Re: High kmalloc-32 slab cache consumption with 10k containers

linux-mm.kvack.org archive mirror
 help / color / mirror / Atom feed

From: Dave Chinner <david@fromorbit.com>
To: Bharata B Rao <bharata@linux.ibm.com>
Cc: akpm@linux-foundation.org, linux-kernel@vger.kernel.org,
	linux-mm@kvack.org, linux-fsdevel@vger.kernel.org,
	aneesh.kumar@linux.ibm.com
Subject: Re: High kmalloc-32 slab cache consumption with 10k containers
Date: Mon, 19 Apr 2021 11:23:56 +1000	[thread overview]
Message-ID: <20210419012356.GZ1990290@dread.disaster.area> (raw)
In-Reply-To: <20210416044439.GB1749436@in.ibm.com>

On Fri, Apr 16, 2021 at 10:14:39AM +0530, Bharata B Rao wrote:
> On Wed, Apr 07, 2021 at 08:28:07AM +1000, Dave Chinner wrote:
> > On Mon, Apr 05, 2021 at 11:18:48AM +0530, Bharata B Rao wrote:
> > 
> > > As an alternative approach, I have this below hack that does lazy
> > > list_lru creation. The memcg-specific list is created and initialized
> > > only when there is a request to add an element to that particular
> > > list. Though I am not sure about the full impact of this change
> > > on the owners of the lists and also the performance impact of this,
> > > the overall savings look good.
> > 
> > Avoiding memory allocation in list_lru_add() was one of the main
> > reasons for up-front static allocation of memcg lists. We cannot do
> > memory allocation while callers are holding multiple spinlocks in
> > core system algorithms (e.g. dentry_kill -> retain_dentry ->
> > d_lru_add -> list_lru_add), let alone while holding an internal
> > spinlock.
> > 
> > Putting a GFP_ATOMIC allocation inside 3-4 nested spinlocks in a
> > path we know might have memory demand in the *hundreds of GB* range
> > gets an NACK from me. It's a great idea, but it's just not a
> 
> I do understand that GFP_ATOMIC allocations are really not preferrable
> but want to point out that the allocations in the range of hundreds of
> GBs get reduced to tens of MBs when we do lazy list_lru head allocations
> under GFP_ATOMIC.

That does not make GFP_ATOMIC allocations safe or desirable. In
general, using GFP_ATOMIC outside of interrupt context indicates
something is being done incorrectly. Especially if it can be
triggered from userspace, which is likely in this particular case...
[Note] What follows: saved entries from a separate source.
-- ==== Sys2Proof/Syntax.lean ====
section
/-! DEFINITION. The commands of the block (spec/opcode_table.json) and the types of their operands. What an operand
carries is what the outside brings with the event: a received packet, the answer of a memory the block does not
hold, a measurement. -/
namespace Sys2Proof

open Machine

/-- The answer of a memory outside the block to a read (R152, R157, R557, R751): the data, an error, or no answer
within the completion timeout. A read of package memory takes its data from the block's own memory; the answer
then says only whether the read completed. [DESIGN CHOICE, log 3] -/
inductive MemAns where
  | data (bytes : Bytes)
  | error
  | timeout
  deriving DecidableEq, Repr

/-- By which path a doorbell or an access arrives (R145, R569): a host port or an attach port. -/
inductive Via where
  | host (port : Nat)
  | attach (port : Nat)
  deriving DecidableEq, Repr

/-- What a read-back belongs to (R249): a message of the peer, a READ of this side, or an entry whose local buffer was
written. -/
inductive ReadFor where
  | peer (conn : Nat) (msn : BitVec 32)
  | own (conn : Nat) (msn : BitVec 32)
  | entry (ring : Nat) (first : BitVec 32) (pos : Nat)
  deriving DecidableEq, Repr

/-- R495, R751: a request that the adapter has issued to a memory and that has not been answered. -/
inductive ReadOf where
  /-- R141, R148: a fetch, and a re-fetch, of a ring: tenant, ring, first index. -/
  | fetch (t ring : Nat) (index : BitVec 32)
  | refetch (t ring : Nat) (index : BitVec 32)
  /-- R157, R753: the payload of a message's packet, or of a READ response. -/
  | payload (conn : Nat) (msn : BitVec 32) (resp : Bool) (index : Nat)
  /-- R753: a placement write. -/
  | placement (conn : Nat) (msn : BitVec 32) (own : Bool) (addr : BitVec 64)
  /-- R204: a context fetch, and a write-back. -/
  | context (conn : Nat)
  | writeback (conn : Nat)
  /-- R420: a bay load, and a bay write-back. -/
  | bayLoad (tower block : Nat)
  | bayWrite (tower block : Nat)
  /-- R620: a burst of a mover channel. -/
  | burst (tower chan off : Nat)
  /-- R251: a read-back. -/
  | readback (target : ReadFor)
  /-- R157, R231: the local read of a ring's next ready entry. -/
  | entry (t ring : Nat)
  deriving DecidableEq, Repr
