-- ==== Sys2Proof/Machine/PortState.lean ====
section
/-! DEFINITION. The state of network ports and links (R508 to R543), of egress queues and their schedulers (R349 to
R361, R383), of credits (R376 to R379), of spire instances (R298 to R326) and of forwarding (R372 to R391). -/
namespace Sys2Proof.Machine

/-- R521: the port states, in the order of D13.0010. -/
inductive PortMode where
  | disabled | detect | negotiate | train | up | fault
  deriving DecidableEq, Repr

/-- R349, R383: a packet waiting at a port: an own packet, or a transit packet (tenant 2,048). -/
structure EgressItem where
  pkt     : Packet
  /-- Its payload has been read and it is assembled. -/
  ready   : Bool
  tenant  : Nat
  /-- The connection and PSN it was committed for. -/
  owner   : Option (Nat × BitVec 32)
  encap   : Nat
  /-- Bytes outside the Silus packet (R256). -/
  outer   : Bytes
  cls     : Nat
  /-- Bytes of the Silus packet on the link. -/
  len     : Nat
  /-- R347: the tick at which it entered the queue. -/
  entered : Nat
  /-- R384: arrival of a transit packet's first byte. -/
  arrived : Nat
  /-- Ingress port, VC and class whose buffer a transit packet holds (R378). -/
  ingress : Option (Nat × Nat × Nat)
  /-- R385: it has had to wait for credits. -/
  waited  : Bool := false
  /-- R380: its link check failed while it waited or after it started. -/
  bad     : Bool := false
  deriving DecidableEq, Repr

/-- R350: one queue of a weighted fair level: its finish tag, since when it is empty (none: it is not), whether its head has
its tag. -/
structure WfqQueue where
  finish     : BitVec 64 := 0
  emptySince : Option Nat := some 0
  tagged     : Bool := false
  deriving DecidableEq, Repr

/-- R532 to R536: lane shedding and restore on a port. -/
structure Shed where
  /-- R532: the period, counted in dwells, whose bytes are counted. -/
  period      : Nat := 0
  periodBytes : Nat := 0
  lastBytes   : Nat := 0
  /-- The width this side has asked for, and whether the request is a restore. -/
  asked       : Option (Nat × Bool) := none
  /-- A granted change: width and SWITCH_TICK. -/
  switch      : Option (Nat × Nat) := none
  /-- This side granted the restore. -/
  granter     : Bool := false
  restoring   : Bool := false
  ownReady    : Bool := false
  peerReady   : Bool := false
  deriving DecidableEq, Repr

/-- R540: the flow-control frame last sent for a VC, and when. -/
structure FlowSent where
  at_    : Nat
  deriving DecidableEq, Repr

/-- One network port. -/
structure Port where
  mode     : PortMode := .disabled
  modeCode : BitVec 8 := 0
  active   : BitVec 8 := 0
  trained  : BitVec 8 := 0
  laneFaults : BitVec 16 := 0
  inverted : BitVec 8 := 0
  partner  : BitVec 32 := 0
  cause    : BitVec 8 := 0
  since    : Nat := 0
  /-- R514: the smaller of the two port widths of a fabric link. -/
  linkWidth : Nat := 0
  /-- R393: the partner advertises forwarding-ready. -/
  peerReady : Bool := false
  advertised : Bool := false
  lastStatus   : Nat := 0
  statusSent   : Nat := 0
  /-- R528: SFLAGS, TARGET_WIDTH and SWITCH_TICK of the last STATUS sent. -/
  statusSaid   : Nat × Nat × Nat := (0, 0, 0)
  shed     : Shed := {}
  vc5      : List EgressItem := []
  vc6      : List EgressItem := []
  vc7      : List EgressItem := []
  /-- Key: 4,096 × VC + tenant. -/
  dome     : Tbl (List EgressItem) := []
  classTags  : Tbl WfqQueue := []
  tenantTags : Tbl WfqQueue := []
  /-- R350: virtual times: VC k of the tenant level at k, the class level at 5. -/
  virt     : Tbl (BitVec 64) := []
  busyUntil : Nat := 0
  /-- R378, R379: by 4 × VC + class: limits advertised by the partner, credits consumed, counts it has sent, own counts, own counts at the last block. -/
  limit    : Tbl Nat := []
  consumed : Tbl Nat := []
  peerFreed : Tbl Nat := []
  freed    : Tbl Nat := []
  freedSent : Tbl Nat := []
  creditSent : Nat := 0
  /-- R529: the partner's hop classes, from its ADVERT. -/
  peerK    : Nat := 0
  /-- Bytes held in the ingress buffer by VC (R376, R540). -/
  ingress  : Tbl Nat := []
  /-- R539: pause end by priority; 8 is PAUSE. -/
  paused   : Tbl Nat := []
  flowSent : Tbl FlowSent := []
  /-- R359: the largest depth since the last sample, by VC. -/
  maxDepth : Tbl Nat := []
  /-- R360: Lantern records by position. -/
  lantern  : Tbl (BitVec 128) := []
  deriving DecidableEq, Repr

/-- R308: a packet of a load: an owed copy (its PSN), or a new packet (MSN and position); staged with its payload. -/
structure LoadPkt where
  psn    : Option (BitVec 32)
  msn    : BitVec 32
  resp   : Bool := false
  index  : Nat
  wire   : Nat
  staged : Option Bytes := none
  deriving DecidableEq, Repr

/-- R299, R308 to R314: an instance of a SEND slot whose fetch has opened. -/
structure SlotInstance where
  tower : Nat
  entry : Nat
  due   : Nat
  conn  : Nat
  load  : List LoadPkt := []
  fixed : Bool := false
  late  : Bool := false
  deriving DecidableEq, Repr

/-- R319: the last instance of a slot entry that fell due, so that each fires once; key: tower × 2^14 + entry. -/
structure SpireState where
  instances : List SlotInstance := []
  /-- Key: 16,384 × tower + entry; value: the due time of the last instance that fell due, plus 1. -/
  fired     : Tbl Nat := []
  /-- The last instance whose fetch opened, in the same form. -/
  opened    : Tbl Nat := []
  /-- R324: packets staged for instances of a table that a swap replaced, by connection. -/
  leftover  : Tbl (List LoadPkt) := []
  /-- R320: due times of the instances of REDUCE slots (key: handle) and of MOVE slots (key: 2^20 + 16 × tower + channel)
  whose entry was not ready. -/
  lateSteps : Tbl (List Nat) := []
  deriving DecidableEq, Repr

/-- R353 to R355: a token bucket in Q8 bytes, and its last refill. -/
structure Bucket where
  level : Int
  last  : Nat
  deriving DecidableEq, Repr

/-- R372 to R391: forwarding state. -/
structure FwdState where
  /-- R374: the tables that the last route change replaced: in-use count, spray sets, entries, port list. -/
  previous   : Option (Nat × Tbl Byte) := none
  prevGen    : Nat := 0
  lastChange : Nat := 0
  changed    : Bool := false
  /-- R389: (DST_ADAPTER × 64 + PATH) to expiry. -/
  pathDown   : Tbl Nat := []
  /-- R387: (SRC, DST, PATH) to the time a notice left. -/
  noticed    : Tbl Nat := []
  deriving DecidableEq, Repr

end Sys2Proof.Machine
end

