-- ==== Sys2Proof/Machine/PowerState.lean ====
section
/-! DEFINITION. Power domains, the power level and thermal levels (R720 to R729). -/
namespace Sys2Proof.Machine

/-- R721: the state of a power domain, in the numbering of D20.0062. -/
inductive DomainMode where
  | open_ | closing | closed | opening
  deriving DecidableEq, Repr

/-- R721 to R726: a domain that is not OPEN. -/
structure Domain where
  mode     : DomainMode := .open_
  since    : Nat := 0
  deadline : Nat := 0
  deriving DecidableEq, Repr

/-- R727: a tower's thermal level and its last measured temperatures, 1/8 °C. -/
structure Thermal where
  level : Nat := 0
  logic : Int := 0
  stack : Int := 0
  deriving DecidableEq, Repr

/-- Power as a whole. -/
structure PowerState where
  /-- Keyed as D20.0062 lays its bytes out: 3k + i for slice i of tower k, 24 + k for tower k, 32 + p for pair p. -/
  domains : Tbl Domain := []
  level   : Nat := 0
  power   : Nat := 0
  thermal : Tbl Thermal := []
  lastControl : Nat := 0
  result  : BitVec 8 := 0
  deriving DecidableEq, Repr

/-- R719: the Oculus: records written by tower, and the records by 32,768 × tower + position. -/
structure OculusState where
  count : Tbl Nat := []
  recs  : Tbl (BitVec 256) := []
  deriving DecidableEq, Repr

end Sys2Proof.Machine
end

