-- ==== Sys2Proof/Machine/Conn.lean ====
section
/-! DEFINITION. Connections: control packets, the context cache, completions of messages, state transitions and the
connection control page (R180 to R212, R278 to R281, R290). -/
namespace Sys2Proof.Machine

/-! ### Egress queues of a port (R349) -/

/-- Bytes of a VC that a port holds in its egress queues. -/
def Port.vcBytes (p : Port) (vc : Nat) : Nat :=
  let sum := fun (l : List EgressItem) => l.foldl (fun a i => a + i.len) 0
  if vc = 5 then sum p.vc5 else if vc = 6 then sum p.vc6 else if vc = 7 then sum p.vc7
  else p.dome.foldl (fun a e => if e.1 / 4096 = vc then a + sum e.2 else a) 0

/-- R349: append a packet to its queue on a port: VC5, VC6, VC7, or its tenant's queue of a dome class. -/
def State.enqueue (port vc : Nat) (x : EgressItem) (s : State) : State :=
  let p := s.port port
  let q :=
    if vc = 5 then { p with vc5 := p.vc5 ++ [x] }
    else if vc = 6 then { p with vc6 := p.vc6 ++ [x] }
    else if vc = 7 then { p with vc7 := p.vc7 ++ [x] }
    else
      let k := 4096 * vc + x.tenant
      { p with dome := tset k (tgetD p.dome k [] ++ [x]) p.dome }
  s.setPort port { q with maxDepth := tput 0 vc (max (tgetD q.maxDepth vc 0) (q.vcBytes vc)) q.maxDepth }

/-- R256: bytes outside the Silus packet that an encapsulation adds, FCS included. -/
def outerLen (encap : Nat) : Nat := if encap = 0 then 0 else if encap = 1 then 22 else 70

/-- R265, R266: bytes of a packet on the link: header, extension, payload and trailer. -/
def wireLen (type payload : Nat) (enc : Bool) : Nat := 24 + extLen type + payload + (if enc then 16 else 8)

/-- R368, R369: the first usable path of a connection for a control packet: its number and its port-list entry. [DEDUCED, log 59] -/
def State.controlPath (s : State) (h : Handle) : Option (Nat × PortEntry) :=
  match s.sprayOf h with
  | none => none
  | some x =>
    match (upTo x.count).find? (fun p => !s.pathIsDown x p) with
    | some p => some (p, s.dict.active.portEntry (x.list + p))
    | none => none

/-- R213: the peer's connection number on the wire. -/
def wireConn (h : Handle) (p : BitVec 24) : BitVec 24 :=
  if h.mapCount ≠ 0 ∧ (p - h.mapOld).toNat < h.mapCount.toNat then p - h.mapOld + h.mapNew else p

/-- R43: an adapter without an id originates nothing. -/
def State.hasId (s : State) : Bool := s.par d0_0001 0 ≠ 0xFFFF

/-- A control packet of a connection (R260, R264), queued on VC6. With CIPHER_EN it is sealed (R266) unless `plain`. [DEDUCED, log 59; DEDUCED, log 100] -/
def State.sendControl (c : Nat) (type : Nat) (ext : List (Nat × Nat)) (plain : Bool) (s : State) : State :=
  match s.conn? c with
  | none => s
  | some x =>
    let k := x.ctx.core
    let h := s.handle k.handle.toNat
    match s.controlPath h with
    | none => s
    | some (p, e) =>
      if s.hasId then
        let enc := k.cipherEn = 1 && !plain
        let hdr := mkHdr type (6 + (if enc then 128 else 0)) (s.par d9_0001 0) p h.peerAdapter.toNat (s.par d0_0001 0)
          (wireConn h k.peerConn).toNat k.peerInc.toNat 0 0 k.conn.toNat k.incarnation.toNat
        s.enqueue e.port 6 {
          pkt := ⟨hdr, pack 448 ext, [], [], false⟩, ready := true, tenant := k.tenant.toNat, owner := some (c, 0)
          encap := h.encap.toNat, outer := [], cls := 0, len := wireLen type 0 enc, entered := s.now, arrived := s.now
          ingress := none }
      else s

/-- R291: a NAK from the header of the answered packet alone, with ENC 0, on the way back to its sender: by the
forwarding entry of its adapter, or by the arrival port when there is none. [DEDUCED, log 59; DEDUCED, log 100] -/
def State.sendNak (port : Nat) (outer : Bytes) (p : Packet) (code backoff : Nat) (s : State) : State :=
  if s.hasId then
    let src := hdrSrcAdapter p
    let fe := s.dict.active.blob d9_0012 0 (8 * src) 8
    let count := leAt 0 1 fe
    let out := if count = 0 then port else (s.dict.active.portEntry (leAt 2 2 fe + hdrPath p % count)).port
    let hdr := mkHdr 0x11 6 (s.par d9_0001 0) (hdrPath p) src (s.par d0_0001 0) (hdrSrc p).toNat (hdrSrcInc p).toNat 0 0
      (hdrDst p) (hdrDstInc p).toNat
    s.enqueue out 6 {
      pkt := ⟨hdr, pack 448 [(8, code), (8, 0), (16, 0), (32, (hdrPsn p).toNat), (32, fieldNat 0 32 p.ext),
        (32, fieldNat 32 23 p.ext), (32, backoff), (32, (hdrTag p).toNat)], [], [], false⟩
      ready := true, tenant := 2048, owner := none, encap := if outer.isEmpty then 0 else if outer.length < 40 then 1 else 2
      outer := outer, cls := 0, len := wireLen 0x11 0 false, entered := s.now, arrived := s.now, ingress := none }
  else s

/-! ### Being able to commit (R340) -/

/-- A copy or a new packet of the connection could be committed, as far as the connection alone decides. -/
def Conn.workable (x : Conn) : Bool :=
  x.flight.any (fun p => p.owed && !p.acked) ||
  (x.tx.any (fun m => m.voidEnd || (m.sent < m.packets && (m.voided.isNone || m.kind = .resp))) &&
    serialDiff x.ctx.core.txNextPsn x.ctx.core.txUna < x.ctx.core.txWindow.toNat)

/-- R340: a connection that becomes able does so now; one that was able keeps its time. -/
def Conn.able (now : Nat) (old x : Conn) : Conn := { x with ableSince := if old.workable then old.ableSince else now }

/-! ### What a context shows -/

/-- R185: requests of the connection in the request tracker. -/
def Conn.outstanding (x : Conn) : Nat := (x.tx.filter (fun m => !m.closed)).length

/-- R289: the present retransmission timeout. -/
def State.rtoOf (s : State) (k : Nat) (c : Core) : Nat :=
  min (s.par d6_0030 (connTower k) * 2 ^ c.retryCount.toNat) (s.par d6_0031 (connTower k))

/-- R296: the oldest own message not yet closed at the peer. -/
def Conn.oldestOpen (x : Conn) : Option TxMsg := x.tx.find? (fun m => m.kind ≠ .resp && !m.reported)

/-- The context as a command or its backing sees it, with the fields that the request tracker keeps. -/
def State.shownCtx (s : State) (c : Nat) (x : Conn) : Ctx :=
  { x.ctx with
    paths := s.shownPaths x.ctx
    core := { x.ctx.core with
      outstanding := BitVec.ofNat 16 (min x.outstanding 65535)
      rto := BitVec.ofNat 32 (s.rtoOf c x.ctx.core) }
    delivery := { x.ctx.delivery with
      txConfMsn := match x.oldestOpen with | some m => m.msn | none => x.ctx.delivery.txMsn
      rnrCount := match x.oldestOpen with | some m => BitVec.ofNat 8 m.rnr | none => 0 } }

/-! ### Events and messages -/

/-- R190: an event of class CONNECTION. -/
def State.connEvent (t reason c cause : Nat) (s : State) : State := s.event t 2 reason c 0 cause

/-- The owner of a message still has messages that are not closed. -/
def State.ownerBusy (s : State) (e : EntryRef) : Bool :=
  s.conns.any (fun kv => kv.2.tx.any (fun m => m.owner = some e && !m.closed)) || s.localReads.any (fun r => r.ref = e)

/-- The opcode of the entry that a reference names. -/
def State.ownerOpcode (s : State) (e : EntryRef) : Nat :=
  match s.entry? e with | some x => entOpcode x.word | none => 0

/-- R459 to R475: a message of a DISPATCH, CONFIRM or COMBINE has ended; `st` is its status and DETAIL, none when it ended
well. -/
def Dispatch.msgEnded (c : Nat) (msn : W32) (ok : Bool) (d : Dispatch) : Dispatch :=
  let lost := fun (k : Contribution) => !ok && d.headers.any (fun h => h.1 = c && h.2.1 = msn && h.2.2.1 = k.expert.toNat
    && h.2.2.2 = if k.flags.getLsbD 3 then 4 else k.replica)
  { d with
    contribs := d.contribs.map (fun (k : Contribution) =>
      if k.msg = some (c, msn) && k.phase = .sent then { k with phase := if ok then .confirmed else .failed }
      else if k.announced && lost k then { k with headerLost := true } else k)
    headers := d.headers.filter (fun h => !(h.1 = c && h.2.1 = msn)) }

/-- R475: a read of a COMBINE has been applied, or has failed. -/
def Combine.msgEnded (c : Nat) (msn : W32) (st : Option (Nat × Nat)) (k : Combine) : Combine :=
  if k.reads.contains (c, msn) then { k with reads := k.reads.filter (· ≠ (c, msn)), failed := k.failed.or st } else k

/-- R468: the slot message of a freed slot has ended. -/
def FreedSlot.msgEnded (c : Nat) (msn : W32) (f : FreedSlot) : FreedSlot :=
  if f.pending = some (c, msn) then { f with pending := none } else f

/-- R459 to R475: enter the end of a message into what waits for it. -/
def State.expertEnd (m : TxMsg) (e : EntryRef) (st : Option (Nat × Nat)) (s : State) : State :=
  let x := s.experts
  let slot := x.dispatches.any (fun d => d.contribs.any (fun k => k.msg = some (m.conn, m.msn) && k.phase = .sent))
  let s := { s with experts := { x with
    dispatches := x.dispatches.map (Dispatch.msgEnded m.conn m.msn st.isNone)
    combines := if m.gate.isSome then x.combines.map (Combine.msgEnded m.conn m.msn st) else x.combines
    freed := x.freed.map (FreedSlot.msgEnded m.conn m.msn) } }
  if (slot || m.gate.isSome) && st.isNone then s.addBytes e m.length else s

/-- The opcodes whose messages only count. -/
def expertOpcode (op : Nat) : Bool := op = 0x30 || op = 0x31 || op = 0x32

/-- A message of this side has ended well: its bytes are confirmed (R159); its entry ends when the opcode makes one
message, or when its last flush request is answered (R253). Messages of DISPATCH and COMBINE only count (R460, R475). -/
def State.messageDone (m : TxMsg) (s : State) : State :=
  match m.owner with
  | none => s
  | some e =>
    let op := s.ownerOpcode e
    let s := s.expertEnd m e none
    let s := if op = 0x40 || expertOpcode op then s else s.addBytes e m.length
    let s := match m.missRound with
      | some n => s.noteFail e .scheduleMiss (n % 4294967296)
      | none => s
    if expertOpcode op || s.ownerBusy e then s else s.endEntry e

/-- A message of this side fails its entry with a status (R235, R290, R293, R459). -/
def State.messageFail (m : TxMsg) (status : Status) (detail : Nat) (s : State) : State :=
  match m.owner with
  | none => s
  | some e =>
    let op := s.ownerOpcode e
    let s := s.expertEnd m e (some (status.code, detail))
    if op = 0x40 then
      let s := s.noteFail e status detail
      if s.ownerBusy e then s else s.endEntry e
    else if op = 0x31 then s
    else if expertOpcode op then s.noteFail e status detail
    else s.failEntry e status detail

/-- R238: a connection's notification reservations, released. -/
def State.releaseReservations (c : Nat) (s : State) : State :=
  { s with rings := tmap (fun _ r => { r with reserved := r.reserved.filter (fun e => e.1 ≠ c) }) s.rings }

/-- Status of a code that a connection holds as ERROR_CAUSE. -/
def Status.ofCause : Nat → Status
  | 0x08 => .retryExhausted | 0x0A => .busError | 0x11 => .translationFault | _ => .contextLost

/-- A data packet of a connection that waits at a port. -/
def EgressItem.dataOf (c : Nat) (i : EgressItem) : Bool :=
  (match i.owner with | some (d, _) => d = c | none => false) && fieldNat 0 8 i.pkt.hdr < 0x10

/-- The data packets of a connection leave every egress queue. [DEDUCED, log 62] -/
def Port.dropConn (c : Nat) (p : Port) : Port :=
  { p with
    vc7 := p.vc7.filter (fun i => !i.dataOf c)
    dome := tfilter (fun _ q => !q.isEmpty) (tmap (fun _ q => q.filter (fun i => !i.dataOf c)) p.dome) }

/-- Fail every outstanding message of a connection; its packets and the peer's messages are dropped. [DEDUCED, log 62] -/
def State.dropWork (c : Nat) (status : Status) (s : State) : State :=
  match s.conn? c with
  | none => s
  | some x =>
    let lost := x.tx.filter (fun m => !m.closed)
    let s := s.setConn c { x with
      tx := [], flight := [], rx := [], ownReadbacks := [], rtoFrom := none, hold := none
      querySince := none, ackSince := none }
    let s := { s with ports := tmap (fun _ p => p.dropConn c) s.ports }
    let s := lost.foldl (fun s m => s.messageFail m status 0) s
    s.releaseReservations c

/-- R194, R195: enter QUARANTINE: the context leaves the cache, the quarantine end is written. -/
def State.quarantine (c : Nat) (s : State) : State :=
  match s.conn? c with
  | none => s
  | some x =>
    let stop := (s.now + s.par d5_0010 (connTower c) + 65535) / 65536
    let r := s.inc c
    let s := s.setInc c { r with quarantineEnd := BitVec.ofNat 48 stop }
    let s := s.setConn c {
      quarantineEnd := stop * 65536, cache := .out
      ctx := { core := {
        conn := x.ctx.core.conn, incarnation := x.ctx.core.incarnation, tenant := x.ctx.core.tenant,
        handle := x.ctx.core.handle, mode := .quarantine } } }
    { s with miss := s.miss.filter (fun e => e.conn ≠ c) }

/-- R132, R187, R226: end the command that a page is executing. -/
def endCmd (code : Nat) (p : CtrlPage) : CtrlPage := { p with busy := false, result := BitVec.ofNat 8 code }

/-- R189: end a connection command of a function that waits for a target. [DEDUCED, log 55] -/
def State.endConnCmd (t c code : Nat) (s : State) : State :=
  let f := s.fn t
  if f.conn.busy && f.conn.target.toNat = c then
    s.setFn t { f with conn := { endCmd code f.conn with aux := (s.inc c).last.setWidth 32 } }
  else s

/-- R190: DRAINING or ERROR under DESTROY ends in QUARANTINE, with its event, and DESTROY completes with OK. -/
def State.leaveDraining (c : Nat) (status : Status) (s : State) : State :=
  match s.conn? c with
  | none => s
  | some x =>
    let t := x.ctx.core.tenant.toNat
    let s := s.dropWork c status
    let s := (s.quarantine c).connEvent t 2 c x.ctx.core.errorCause.toNat
    s.endConnCmd t c 0

/-- R190: a failure takes the connection to ERROR: every outstanding chain fails with the cause; an event is written.
A FREEZE that waits ends; a DESTROY that waits goes on as one from ERROR. -/
def State.connError (c : Nat) (status : Status) (s : State) : State :=
  match s.conn? c with
  | none => s
  | some x =>
    let k := x.ctx.core
    if k.mode = .free ∨ k.mode = .quarantine ∨ k.mode = .error then s
    else
      let t := k.tenant.toNat
      let s := s.setConn c { x with
        ctx := { x.ctx with core := { k with mode := .error, errorCause := BitVec.ofNat 8 status.code } }
        freezeAt := none }
      let s := (s.dropWork c status).connEvent t 1 c status.code
      let s := if k.mode = .frozen then s.endConnCmd t c 0 else s
      if x.destroying then s.leaveDraining c status else s

/-! ### Backing and the cache (R182, R197 to R204) -/

/-- R182: where a context is backed: none for the tier-1 context store, else the place and the address. -/
def State.backing (s : State) (c t : Nat) : Option (Place × Nat) :=
  match s.dict.active.rangeOf t c with
  | none => none
  | some r =>
    if r.backing = 0 then none
    else some (⟨if r.backing = 1 then 1 else 0, 0, r.pasid⟩, r.spill + (c - r.first) * 2048)

/-- R587: the context is backed in host memory that may not be reached during its tenant's reset. [DEDUCED, log 93] -/
def State.backingBarred (s : State) (c t : Nat) : Bool :=
  match s.backing c t with | some (p, _) => s.hostBarred t p | none => false
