/-- R426: fields of a descriptor. -/
def hdOp (d : Bytes) : Nat := leAt 0 1 d
def hdValid (d : Bytes) : Bool := leAt 1 1 d % 2 = 1
def hdInFormat (d : Bytes) : Nat := leAt 2 1 d
def hdOutFormat (d : Bytes) : Nat := leAt 3 1 d
def hdRound (d : Bytes) : Nat := leAt 4 1 d
def hdRange (d : Bytes) : Nat := leAt 5 1 d
def hdSegCount (d : Bytes) : Nat := leAt 6 2 d
def hdSegElems (d : Bytes) : Nat := leAt 8 4 d
def hdKey (d : Bytes) : W32 := BitVec.ofNat 32 (leAt 12 4 d)
def hdBase (d : Bytes) : Nat := leAt 16 8 d
def hdSeed (d : Bytes) : W64 := BitVec.ofNat 64 (leAt 24 8 d)
def hdElemBase (d : Bytes) : Nat := leAt 32 8 d
def hdSlots (d : Bytes) : Nat := leAt 40 1 d

/-- R426, R436: bytes of a handle's region. -/
def hdRegion (d : Bytes) : Nat :=
  let n := hdSegCount d * hdSegElems d
  if hdOp d = 3 then 8 * n * hdSlots d else 64 * n

/-- R426: a handle is defined for the tenant: its descriptor. -/
def State.handleDesc? (s : State) (t h : Nat) : Option Bytes :=
  let r := s.dict.active.handleRange s.pkg.part t
  if r.1 ≤ h && h < r.1 + r.2 then
    let d := s.dict.active.handleDesc t (h - r.1)
    if hdValid d then some d else none
  else none

/-- The defined handle of a tenant in whose region a range lies, with its descriptor. -/
def State.handleAt (s : State) (t a len : Nat) : Option (Nat × Bytes) :=
  let r := s.dict.active.handleRange s.pkg.part t
  match (upTo r.2).find? (fun i =>
    let d := s.dict.active.handleDesc t i
    hdValid d && hdBase d ≤ a && a + len ≤ hdBase d + hdRegion d) with
  | some i => some (r.1 + i, s.dict.active.handleDesc t i)
  | none => none

/-- R428: raise ARRIVED of the segments that elements `first` to `first + n - 1` of a handle lie in. -/
def State.raiseArrived (h : Nat) (d : Bytes) (first n : Nat) (s : State) : State :=
  let e := hdSegElems d
  if e = 0 then s
  else
    (upTo (hdSegCount d)).foldl (fun s g =>
      let lo := max first (g * e)
      let hi := min (first + n) ((g + 1) * e)
      if lo < hi then
        let k := 256 * h + g
        { s with cupola := { s.cupola with
            arrived := tput 0 k ((tgetD s.cupola.arrived k 0 + (hi - lo)) % 18446744073709551616) s.cupola.arrived } }
      else s) s

/-- R428, R436: a confirmed ACCUM raises ARRIVED of its elements' segments; in a region of OP 3, by the position within
the rank slot. [DEDUCED, log 77] -/
def State.countArrived (t : Nat) (m : RxMsg) (s : State) : State :=
  let f := fieldNat 0 8 m.imm
  let n := elemsIn f m.length
  let a := m.addr.toNat
  match s.handleAt t a (n * accBytes f) with
  | none => s
  | some (h, d) =>
    if hdOp d = 3 then
      let per := hdSegCount d * hdSegElems d
      s.raiseArrived h d ((a - hdBase d) / 8 % (max per 1)) n
    else s.raiseArrived h d ((a - hdBase d) / 64) n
> As shown earlier, this is what I see in my experimental setup with
> 10k containers:
> 
> Number of kmalloc-32 allocations
> 		Before		During		After
> W/o patch	178176		3442409472	388933632
> W/  patch	190464		468992		468992

SO now we have an additional half million GFP_ATOMIC allocations
when we currently have none. That's not an improvement, that rings
loud alarm bells.

> This does really depend and vary on the type of the container and
> the number of mounts it does, but I suspect we are looking
> at GFP_ATOMIC allocations in the MB range. Also the number of
> GFP_ATOMIC slab allocation requests matter I suppose.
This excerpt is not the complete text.